I sat down with a client the night before listing their home which was in a great location and had no deferred maintenance. We had already increased their listing price by $20,000 during the six months leading up to their listing date, and I said to them just 12 hours before listing: “I think we should list for $10,000 more.”
Mr. Seller was thrilled to hear this, but Mrs. Seller didn’t understand how we could just do that. My response was something I’ve been saying quite often during listing appointments lately: “You’re going to list your home for X, and it is going to sell for Y. We don’t know what Y is, but the chances are in your favor that Y is greater than X.”

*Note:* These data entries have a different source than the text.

-- ==== Sys2Proof/Machine/I2c.lean ====
section
/-! DEFINITION. The meaning of I2C (41_i2c_encode.md R67). -/

namespace Sys2Proof.Machine

/-- I2C on every operand: `enc_compact` and `enc_ovf` are driven; no exception, the overflow operand included (R67, R45,
R101, R109). -/
def execI2c (value : ValueWord) (s : State) : Host.Outcome State Fault Refusal := .next (s.driveI2c value)

end Sys2Proof.Machine
end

So we did, and 48 hours later we were negotiating a purchase contract well over X. Y is what the home sells for. Y is market value. And if X is wisely determined by your trusted real estate agent, then you will be happy with Y.
Buyer demand has not faltered, even with New Hampshire affordability at an all-time low:
Housing affordability is measured by the affordability index. The affordability index is the percent ratio of income to median mortgage amount. Between 2012 and 2016 it was as high as 220 and never fell below 150. Specifically, if the index is 150, this means that the median owner has 50% of their income left after qualifying for their mortgage. Does that make sense? Currently, the index is at 112. So, this means that the median New Hampshire household has just enough to qualify for their mortgage, plus 12% of their earnings.

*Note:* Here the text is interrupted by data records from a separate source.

/-- 10_state.md R24: the two port groups are disjoint. An evaluation of one unit leaves every port of the other, the
script, the bindings and the free index as they were, and its own outputs are the same from any two states, whatever is
on the other unit's ports. -/
def Obligations.UnitsShareNoPort : Prop :=
  (∀ (c : CompactWord) (s s' : State), ∃ t t',
    exec (.c2i c) s = .next t ∧ exec (.c2i c) s' = .next t' ∧
    t.encValue = s.encValue ∧ t.encCompact = s.encCompact ∧ t.encOvf = s.encOvf ∧
    t.script = s.script ∧ t.bindings = s.bindings ∧ t.freeIdx = s.freeIdx ∧
    t.decValue = t'.decValue) ∧
  (∀ (w : ValueWord) (s s' : State), ∃ t t',
    exec (.i2c w) s = .next t ∧ exec (.i2c w) s' = .next t' ∧
    t.decCompact = s.decCompact ∧ t.decValue = s.decValue ∧
    t.script = s.script ∧ t.bindings = s.bindings ∧ t.freeIdx = s.freeIdx ∧
    t.encCompact = t'.encCompact ∧ t.encOvf = t'.encOvf)

/-- 20_memory.md R32: (a) an evaluation's result is the same from any two states; (b) two evaluations, of one unit or of
both, give the same results in either order, and those of different units leave the same state; (c) repeating an
evaluation changes nothing. -/
def Obligations.EvaluationsCommuteAndRepeat : Prop :=
  (∀ (i : Instr) (s s' : State), ∃ t t', exec i s = .next t ∧ exec i s' = .next t' ∧ SameResult i t t') ∧
  (∀ (i j : Instr) (s : State), ∃ t u t' u',
    exec i s = .next t ∧ exec j t = .next u ∧ exec j s = .next t' ∧ exec i t' = .next u' ∧
    SameResult i t u' ∧ SameResult j u t') ∧
  (∀ (c : CompactWord) (w : ValueWord) (s : State), ∃ t u v,
    exec (.c2i c) s = .next t ∧ exec (.i2c w) t = .next v ∧
    exec (.i2c w) s = .next u ∧ exec (.c2i c) u = .next v) ∧
  (∀ (i : Instr) (s : State), ∃ t, exec i s = .next t ∧ exec i t = .next t)

/-- A step runs the decoded instruction (00_scope.md R9; 92_eei_decisions.md D16): when the next line's name is new and
the port word of its operand decodes to `i`, the step is `exec i`, after which the outputs settle and the line's name is
bound to them. Settling and binding are the model's reading of 10_state.md R11 and 30_encoding.md R51 (log 1, log 3). -/
def Obligations.StepRunsTheDecodedInstruction : Prop :=
  ∀ (s : State) (l : Line) (rest : List HostAction) (word : Nat) (i : Instr),
    s.script = .eval l :: rest → s.lookup l.name = none →
    s.operandWord l = .ok word → decode (unitIndex l.op) word = .ok i →
    ∃ t, exec i { s with script := rest } = .next t ∧ step s = .next (t.settle.bindResult l)

/-- 30_encoding.md R51, `name = C2I literal`: the name is bound to the decoded integer and to no flag, and no other
binding changes. Names and bindings are the model's (log 1). -/
def Obligations.C2iLineBindsTheDecodedInteger : Prop :=
  ∀ (s : State) (n : Name) (x : Int) (rest : List HostAction),
    s.script = .eval ⟨n, .c2i, .literal x⟩ :: rest → s.lookup n = none → 0 ≤ x → x < 2 ^ 32 →
    ∃ t, step s = .next t ∧ t.script = rest ∧
      t.lookup n = some ⟨n, DEC x.toNat, none⟩ ∧ (∀ m, m ≠ n → t.lookup m = s.lookup m)

/-- 30_encoding.md R51, `name = I2C literal`: the name is bound to the encoded word and to `enc_ovf`, and no other
binding changes. The integer is claimed where `enc_ovf` = 0 (93_implementation_defined.md U1). -/
def Obligations.I2cLineBindsTheEncodedWord : Prop :=
  ∀ (s : State) (n : Name) (x : Int) (rest : List HostAction),
    s.script = .eval ⟨n, .i2c, .literal x⟩ :: rest → s.lookup n = none → InVR x →
    ∃ t b, step s = .next t ∧ t.script = rest ∧ t.lookup n = some b ∧
      b.ovf = some (OVF x) ∧ (OVF x = false → b.value = ENC x) ∧ (∀ m, m ≠ n → t.lookup m = s.lookup m)

/-- 42_codec_laws.md R97 in the machine: a C2I result given to I2C by its name is never out of range, never overflows,
and the word bound stands for the same integer. -/
def Obligations.ChainedEvaluationNeverOverflows : Prop :=
  ∀ (s : State) (n m : Name) (b : Binding) (rest : List HostAction),
    s.Inv → s.script = .eval ⟨n, .i2c, .name m⟩ :: rest → s.lookup n = none →
    s.lookup m = some b → b.ovf = none →
    ∃ t r, step s = .next t ∧ t.lookup n = some r ∧ r.ovf = some false ∧
      sint (c2iValue (BitVec.ofInt 32 r.value)) = b.value

/-- 60_exceptions.md R109, 93_implementation_defined.md U2 and U8: a step is refused only for what the host presents,
and each refusal says why. The two refusals about names are the model's reading of U8 (log 8). -/
def Obligations.RefusalsLieOutsideTheBlock : Prop :=
  ∀ (s : State) (r : Refusal), step s = .refused r →
    ∃ l rest, s.script = .eval l :: rest ∧
      ((r = .nameAlreadyBound l ∧ s.lookup l.name ≠ none) ∨
       (r = .nameNotBound l ∧ ∃ n, l.operand = .name n ∧ s.lookup n = none) ∨
       (r = .inputNotBinary l ∧ ∃ pins, l.operand = .levels pins ∧ levelsWord l.op pins = none) ∨
       (r = .operandOutOfRange l ∧ ∃ x, inPortRange l.op x = false ∧
         (l.operand = .literal x ∨ ∃ n b, l.operand = .name n ∧ s.lookup n = some b ∧ b.value = x)))

/-- 70_reset_and_hazards.md R116: an evaluation on pins that are not all binary is refused; on binary pins, one for each
bit of the port, it runs as on the number they give. Presenting levels is the model's form of the rule (log 7). -/
def Obligations.NonBinaryInputIsRefused : Prop :=
  ∀ (s : State) (n : Name) (op : Op) (pins : List Level) (rest : List HostAction),
    s.script = .eval ⟨n, op, .levels pins⟩ :: rest → s.lookup n = none →
    ((.x ∈ pins ∨ .z ∈ pins) → step s = .refused (.inputNotBinary ⟨n, op, .levels pins⟩)) ∧
    (.x ∉ pins → .z ∉ pins → pins.length = portWidth op →
      ∃ word i t, levelsNumber pins = some word ∧ decode (unitIndex op) word = .ok i ∧
        exec i { s with script := rest } = .next t ∧ step s = .next (t.settle.bindResult ⟨n, op, .levels pins⟩))

/-- 70_reset_and_hazards.md R116: when the host stops driving one unit's input, the other unit is unaffected: its input
stays, and its outputs stay the function of that input. Nothing is said of the released unit's outputs (log 3, log 7). -/
def Obligations.ReleaseLeavesTheOtherUnitAlone : Prop :=
  ∀ (s : State) (op : Op) (rest : List HostAction), s.script = .release op :: rest →
    ∃ t, step s = .next t ∧ t.script = rest ∧ t.bindings = s.bindings ∧
      match op with
      | .c2i => t.decCompact = .notBinary ∧ t.encValue = s.encValue ∧
          ∀ w, s.encValue = .held w → t.encCompact = i2cCompact w ∧ t.encOvf = i2cOvf w
      | .i2c => t.encValue = .notBinary ∧ t.decCompact = s.decCompact ∧
          ∀ c, s.decCompact = .held c → t.decValue = c2iValue c

/-- 10_state.md R11 with no action left: held inputs keep their outputs. That a step without an action answers a next
state is the model's choice (log 6). -/
def Obligations.IdleStepKeepsHeldOutputs : Prop :=
  ∀ (s : State) (c : CompactWord) (w : ValueWord),
    s.OutputsFollowInputs → s.script = [] → s.decCompact = .held c → s.encValue = .held w →
    step s = .next { s with freeIdx := s.freeIdx + 1 }

/-- 10_state.md R23 and R11 at power-up: nothing is bound, no output is claimed, and the invariant holds. -/
def Obligations.ResetMeetsTheInvariant : Prop :=
  State.reset.Inv ∧ State.reset.decCompact = .notBinary ∧ State.reset.encValue = .notBinary ∧
  State.reset.script = [] ∧ State.reset.bindings = []

/-- 10_state.md R11, 30_encoding.md R51, 93_implementation_defined.md U8: every step from a state that meets the
invariant leaves outputs following inputs, bindings that are results of evaluations, and names bound once. -/
def Obligations.StepKeepsTheInvariant : Prop :=
  ∀ s t : State, s.Inv → step s = .next t → t.Inv

/-- 70_reset_and_hazards.md R113: bindings are only added, at most one a step, and each step takes one action off the
script. -/
def Obligations.StepOnlyAddsABinding : Prop :=
  ∀ s t : State, step s = .next t →
    t.script = s.script.tail ∧
    (t.bindings = s.bindings ∨ ∃ l rest b, s.script = .eval l :: rest ∧ t.bindings = b :: s.bindings ∧ b.name = l.name)

/-- 70_reset_and_hazards.md R113, 60_exceptions.md R109: a well-formed script runs to its end, one step an action, and
every line's name is then bound. -/
def Obligations.WellFormedScriptRunsToItsEnd : Prop :=
  ∀ s : State, s.Inv → scriptWf s.known s.script = true →
    ∃ t : State, Host.Core.run core s.script.length s = .next t ∧ t.script = [] ∧ t.Inv ∧
      ∀ l, .eval l ∈ s.script → t.lookup l.name ≠ none

/-- The host's load of one word (log 5, log 6): the very next step evaluates the instruction the decoder reads from that
word, from any state. -/
def Obligations.LoadedWordRunsNext : Prop :=
  ∀ (s : State) (nbits w : Nat) (i : Instr), decodeTableWord nbits w = some i →
    ∃ t, exec i s = .next t ∧ step (s.withFetchWord nbits w) = .next (t.settle.bindResult (s.lineOfWord nbits w))
end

Median is median for a reason. I’m not telling you that all homeowners are overwhelmed with their mortgage, and there are so many other factors such as the cash and out of state buyer factor we’ve seen recently. However, all types of buyers are still showing up to open houses in droves and making offers that knowingly exceed the homes appraised value. All that I can say is … small town New Hampshire is where it’s at! But we know that.